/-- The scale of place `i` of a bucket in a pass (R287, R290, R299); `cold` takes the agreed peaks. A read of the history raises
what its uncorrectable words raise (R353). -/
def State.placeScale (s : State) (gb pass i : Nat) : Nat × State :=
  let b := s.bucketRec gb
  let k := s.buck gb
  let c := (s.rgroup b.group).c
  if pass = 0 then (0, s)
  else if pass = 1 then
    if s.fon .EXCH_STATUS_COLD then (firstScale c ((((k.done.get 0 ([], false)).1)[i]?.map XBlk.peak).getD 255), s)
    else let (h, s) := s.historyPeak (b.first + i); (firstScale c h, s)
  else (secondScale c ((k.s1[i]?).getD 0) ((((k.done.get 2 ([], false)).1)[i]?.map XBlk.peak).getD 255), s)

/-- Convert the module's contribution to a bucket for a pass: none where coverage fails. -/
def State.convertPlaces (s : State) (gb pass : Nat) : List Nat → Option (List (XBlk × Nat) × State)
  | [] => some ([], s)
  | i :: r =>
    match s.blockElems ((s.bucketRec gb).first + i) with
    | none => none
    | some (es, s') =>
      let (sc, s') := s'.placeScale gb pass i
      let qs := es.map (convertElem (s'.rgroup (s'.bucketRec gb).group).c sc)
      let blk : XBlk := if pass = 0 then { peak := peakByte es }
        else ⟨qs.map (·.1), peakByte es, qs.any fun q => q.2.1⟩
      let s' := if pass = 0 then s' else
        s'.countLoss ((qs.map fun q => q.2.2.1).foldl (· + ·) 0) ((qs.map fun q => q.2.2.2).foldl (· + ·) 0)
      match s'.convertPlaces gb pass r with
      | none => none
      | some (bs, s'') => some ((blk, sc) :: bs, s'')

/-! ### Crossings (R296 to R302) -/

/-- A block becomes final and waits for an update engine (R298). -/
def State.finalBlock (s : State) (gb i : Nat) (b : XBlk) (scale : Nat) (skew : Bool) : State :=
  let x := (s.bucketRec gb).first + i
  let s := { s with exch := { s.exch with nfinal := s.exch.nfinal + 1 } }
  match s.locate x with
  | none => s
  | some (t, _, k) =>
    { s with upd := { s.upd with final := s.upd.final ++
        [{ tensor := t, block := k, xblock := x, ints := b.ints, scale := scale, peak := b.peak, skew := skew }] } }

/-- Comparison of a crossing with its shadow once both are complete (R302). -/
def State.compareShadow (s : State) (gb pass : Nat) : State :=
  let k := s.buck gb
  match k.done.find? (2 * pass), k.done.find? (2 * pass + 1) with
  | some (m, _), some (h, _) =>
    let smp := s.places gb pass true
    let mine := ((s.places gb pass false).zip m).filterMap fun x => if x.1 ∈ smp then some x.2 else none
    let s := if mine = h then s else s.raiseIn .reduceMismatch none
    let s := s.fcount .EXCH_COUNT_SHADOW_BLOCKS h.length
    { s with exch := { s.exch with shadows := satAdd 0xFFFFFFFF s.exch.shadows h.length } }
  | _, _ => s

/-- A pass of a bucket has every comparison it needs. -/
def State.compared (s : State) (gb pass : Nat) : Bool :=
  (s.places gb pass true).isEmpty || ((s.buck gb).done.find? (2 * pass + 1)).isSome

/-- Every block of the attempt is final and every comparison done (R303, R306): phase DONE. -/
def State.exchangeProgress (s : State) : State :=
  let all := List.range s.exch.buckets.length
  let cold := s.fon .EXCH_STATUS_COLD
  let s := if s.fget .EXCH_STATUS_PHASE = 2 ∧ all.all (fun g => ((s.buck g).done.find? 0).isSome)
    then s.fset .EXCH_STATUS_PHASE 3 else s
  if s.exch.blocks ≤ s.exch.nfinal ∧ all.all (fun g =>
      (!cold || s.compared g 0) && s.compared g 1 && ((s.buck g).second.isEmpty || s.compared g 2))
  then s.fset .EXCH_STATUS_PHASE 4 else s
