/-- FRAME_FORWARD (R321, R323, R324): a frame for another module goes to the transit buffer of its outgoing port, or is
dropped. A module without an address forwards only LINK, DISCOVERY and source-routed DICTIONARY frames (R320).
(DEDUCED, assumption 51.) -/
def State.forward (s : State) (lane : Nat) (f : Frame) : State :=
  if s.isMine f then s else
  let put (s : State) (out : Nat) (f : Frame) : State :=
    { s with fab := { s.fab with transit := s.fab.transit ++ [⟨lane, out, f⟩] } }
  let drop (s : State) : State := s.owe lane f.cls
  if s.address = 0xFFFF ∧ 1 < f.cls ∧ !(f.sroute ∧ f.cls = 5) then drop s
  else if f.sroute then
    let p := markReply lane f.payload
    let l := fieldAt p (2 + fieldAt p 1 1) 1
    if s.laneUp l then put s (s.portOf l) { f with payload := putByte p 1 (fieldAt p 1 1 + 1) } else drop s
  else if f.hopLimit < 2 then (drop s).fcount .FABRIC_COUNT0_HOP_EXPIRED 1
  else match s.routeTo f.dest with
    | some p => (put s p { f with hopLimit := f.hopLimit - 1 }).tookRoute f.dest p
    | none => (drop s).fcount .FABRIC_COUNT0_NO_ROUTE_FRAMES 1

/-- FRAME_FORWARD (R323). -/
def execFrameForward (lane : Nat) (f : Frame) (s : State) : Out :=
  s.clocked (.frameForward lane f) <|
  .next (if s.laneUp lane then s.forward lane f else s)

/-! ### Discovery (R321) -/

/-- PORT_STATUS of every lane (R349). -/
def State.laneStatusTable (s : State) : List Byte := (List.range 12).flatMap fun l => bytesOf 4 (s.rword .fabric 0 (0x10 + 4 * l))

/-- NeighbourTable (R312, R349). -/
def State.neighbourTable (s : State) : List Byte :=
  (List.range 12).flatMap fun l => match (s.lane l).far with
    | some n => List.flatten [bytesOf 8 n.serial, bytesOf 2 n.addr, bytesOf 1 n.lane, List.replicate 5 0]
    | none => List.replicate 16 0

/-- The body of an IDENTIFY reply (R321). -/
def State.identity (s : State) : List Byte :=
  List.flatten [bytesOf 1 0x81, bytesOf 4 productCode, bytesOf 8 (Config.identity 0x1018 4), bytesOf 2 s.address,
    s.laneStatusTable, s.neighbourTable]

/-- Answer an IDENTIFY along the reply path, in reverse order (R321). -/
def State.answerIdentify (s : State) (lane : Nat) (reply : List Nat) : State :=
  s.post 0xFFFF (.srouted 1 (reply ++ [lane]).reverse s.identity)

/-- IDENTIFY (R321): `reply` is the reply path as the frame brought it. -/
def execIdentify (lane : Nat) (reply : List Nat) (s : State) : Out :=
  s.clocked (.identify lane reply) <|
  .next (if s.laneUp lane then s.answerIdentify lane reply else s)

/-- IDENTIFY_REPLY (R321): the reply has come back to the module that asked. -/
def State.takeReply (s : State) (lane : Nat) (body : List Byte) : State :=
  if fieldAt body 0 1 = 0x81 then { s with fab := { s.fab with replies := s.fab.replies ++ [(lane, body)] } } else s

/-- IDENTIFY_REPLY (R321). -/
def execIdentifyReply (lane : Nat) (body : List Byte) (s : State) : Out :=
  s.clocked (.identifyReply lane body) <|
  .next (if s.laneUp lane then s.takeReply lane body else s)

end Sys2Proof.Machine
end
....................
Copy every entry exactly, missing none.

/-- The scale of place `i` of a bucket in a pass (R287, R290, R299); `cold` takes the agreed peaks. A read of the history raises
what its uncorrectable words raise (R353). -/
def State.placeScale (s : State) (gb pass i : Nat) : Nat × State :=
  let b := s.bucketRec gb
  let k := s.buck gb
  let c := (s.rgroup b.group).c
  if pass = 0 then (0, s)
  else if pass = 1 then
    if s.fon .EXCH_STATUS_COLD then (firstScale c ((((k.done.get 0 ([], false)).1)[i]?.map XBlk.peak).getD 255), s)
    else let (h, s) := s.historyPeak (b.first + i); (firstScale c h, s)
  else (secondScale c ((k.s1[i]?).getD 0) ((((k.done.get 2 ([], false)).1)[i]?.map XBlk.peak).getD 255), s)

/-- Convert the module's contribution to a bucket for a pass: none where coverage fails. -/
def State.convertPlaces (s : State) (gb pass : Nat) : List Nat → Option (List (XBlk × Nat) × State)
  | [] => some ([], s)
  | i :: r =>
    match s.blockElems ((s.bucketRec gb).first + i) with
    | none => none
    | some (es, s') =>
      let (sc, s') := s'.placeScale gb pass i
      let qs := es.map (convertElem (s'.rgroup (s'.bucketRec gb).group).c sc)
      let blk : XBlk := if pass = 0 then { peak := peakByte es }
        else ⟨qs.map (·.1), peakByte es, qs.any fun q => q.2.1⟩
      let s' := if pass = 0 then s' else
        s'.countLoss ((qs.map fun q => q.2.2.1).foldl (· + ·) 0) ((qs.map fun q => q.2.2.2).foldl (· + ·) 0)
      match s'.convertPlaces gb pass r with
      | none => none
      | some (bs, s'') => some ((blk, sc) :: bs, s'')

/-! ### Crossings (R296 to R302) -/

/-- A block becomes final and waits for an update engine (R298). -/
def State.finalBlock (s : State) (gb i : Nat) (b : XBlk) (scale : Nat) (skew : Bool) : State :=
  let x := (s.bucketRec gb).first + i
  let s := { s with exch := { s.exch with nfinal := s.exch.nfinal + 1 } }
  match s.locate x with
  | none => s
  | some (t, _, k) =>
    { s with upd := { s.upd with final := s.upd.final ++
        [{ tensor := t, block := k, xblock := x, ints := b.ints, scale := scale, peak := b.peak, skew := skew }] } }

/-- Comparison of a crossing with its shadow once both are complete (R302). -/
def State.compareShadow (s : State) (gb pass : Nat) : State :=
  let k := s.buck gb
  match k.done.find? (2 * pass), k.done.find? (2 * pass + 1) with
  | some (m, _), some (h, _) =>
    let smp := s.places gb pass true
    let mine := ((s.places gb pass false).zip m).filterMap fun x => if x.1 ∈ smp then some x.2 else none
    let s := if mine = h then s else s.raiseIn .reduceMismatch none
    let s := s.fcount .EXCH_COUNT_SHADOW_BLOCKS h.length
    { s with exch := { s.exch with shadows := satAdd 0xFFFFFFFF s.exch.shadows h.length } }
  | _, _ => s

/-- A pass of a bucket has every comparison it needs. -/
def State.compared (s : State) (gb pass : Nat) : Bool :=
  (s.places gb pass true).isEmpty || ((s.buck gb).done.find? (2 * pass + 1)).isSome

/-- Every block of the attempt is final and every comparison done (R303, R306): phase DONE. -/
def State.exchangeProgress (s : State) : State :=
  let all := List.range s.exch.buckets.length
  let cold := s.fon .EXCH_STATUS_COLD
  let s := if s.fget .EXCH_STATUS_PHASE = 2 ∧ all.all (fun g => ((s.buck g).done.find? 0).isSome)
    then s.fset .EXCH_STATUS_PHASE 3 else s
  if s.exch.blocks ≤ s.exch.nfinal ∧ all.all (fun g =>
      (!cold || s.compared g 0) && s.compared g 1 && ((s.buck g).second.isEmpty || s.compared g 2))
  then s.fset .EXCH_STATUS_PHASE 4 else s
/-- FRAME_FORWARD (R321, R323, R324): a frame for another module goes to the transit buffer of its outgoing port, or is
dropped. A module without an address forwards only LINK, DISCOVERY and source-routed DICTIONARY frames (R320).
(DEDUCED, assumption 51.) -/
def State.forward (s : State) (lane : Nat) (f : Frame) : State :=
  if s.isMine f then s else
  let put (s : State) (out : Nat) (f : Frame) : State :=
    { s with fab := { s.fab with transit := s.fab.transit ++ [⟨lane, out, f⟩] } }
  let drop (s : State) : State := s.owe lane f.cls
  if s.address = 0xFFFF ∧ 1 < f.cls ∧ !(f.sroute ∧ f.cls = 5) then drop s
  else if f.sroute then
    let p := markReply lane f.payload
    let l := fieldAt p (2 + fieldAt p 1 1) 1
    if s.laneUp l then put s (s.portOf l) { f with payload := putByte p 1 (fieldAt p 1 1 + 1) } else drop s
  else if f.hopLimit < 2 then (drop s).fcount .FABRIC_COUNT0_HOP_EXPIRED 1
  else match s.routeTo f.dest with
    | some p => (put s p { f with hopLimit := f.hopLimit - 1 }).tookRoute f.dest p
    | none => (drop s).fcount .FABRIC_COUNT0_NO_ROUTE_FRAMES 1

/-- FRAME_FORWARD (R323). -/
def execFrameForward (lane : Nat) (f : Frame) (s : State) : Out :=
  s.clocked (.frameForward lane f) <|
  .next (if s.laneUp lane then s.forward lane f else s)

/-! ### Discovery (R321) -/

/-- PORT_STATUS of every lane (R349). -/
def State.laneStatusTable (s : State) : List Byte := (List.range 12).flatMap fun l => bytesOf 4 (s.rword .fabric 0 (0x10 + 4 * l))

/-- NeighbourTable (R312, R349). -/
def State.neighbourTable (s : State) : List Byte :=
  (List.range 12).flatMap fun l => match (s.lane l).far with
    | some n => List.flatten [bytesOf 8 n.serial, bytesOf 2 n.addr, bytesOf 1 n.lane, List.replicate 5 0]
    | none => List.replicate 16 0

/-- The body of an IDENTIFY reply (R321). -/
def State.identity (s : State) : List Byte :=
  List.flatten [bytesOf 1 0x81, bytesOf 4 productCode, bytesOf 8 (Config.identity 0x1018 4), bytesOf 2 s.address,
    s.laneStatusTable, s.neighbourTable]

/-- Answer an IDENTIFY along the reply path, in reverse order (R321). -/
def State.answerIdentify (s : State) (lane : Nat) (reply : List Nat) : State :=
  s.post 0xFFFF (.srouted 1 (reply ++ [lane]).reverse s.identity)

/-- IDENTIFY (R321): `reply` is the reply path as the frame brought it. -/
def execIdentify (lane : Nat) (reply : List Nat) (s : State) : Out :=
  s.clocked (.identify lane reply) <|
  .next (if s.laneUp lane then s.answerIdentify lane reply else s)

/-- IDENTIFY_REPLY (R321): the reply has come back to the module that asked. -/
def State.takeReply (s : State) (lane : Nat) (body : List Byte) : State :=
  if fieldAt body 0 1 = 0x81 then { s with fab := { s.fab with replies := s.fab.replies ++ [(lane, body)] } } else s

/-- IDENTIFY_REPLY (R321). -/
def execIdentifyReply (lane : Nat) (body : List Byte) (s : State) : Out :=
  s.clocked (.identifyReply lane body) <|
  .next (if s.laneUp lane then s.takeReply lane body else s)

end Sys2Proof.Machine
end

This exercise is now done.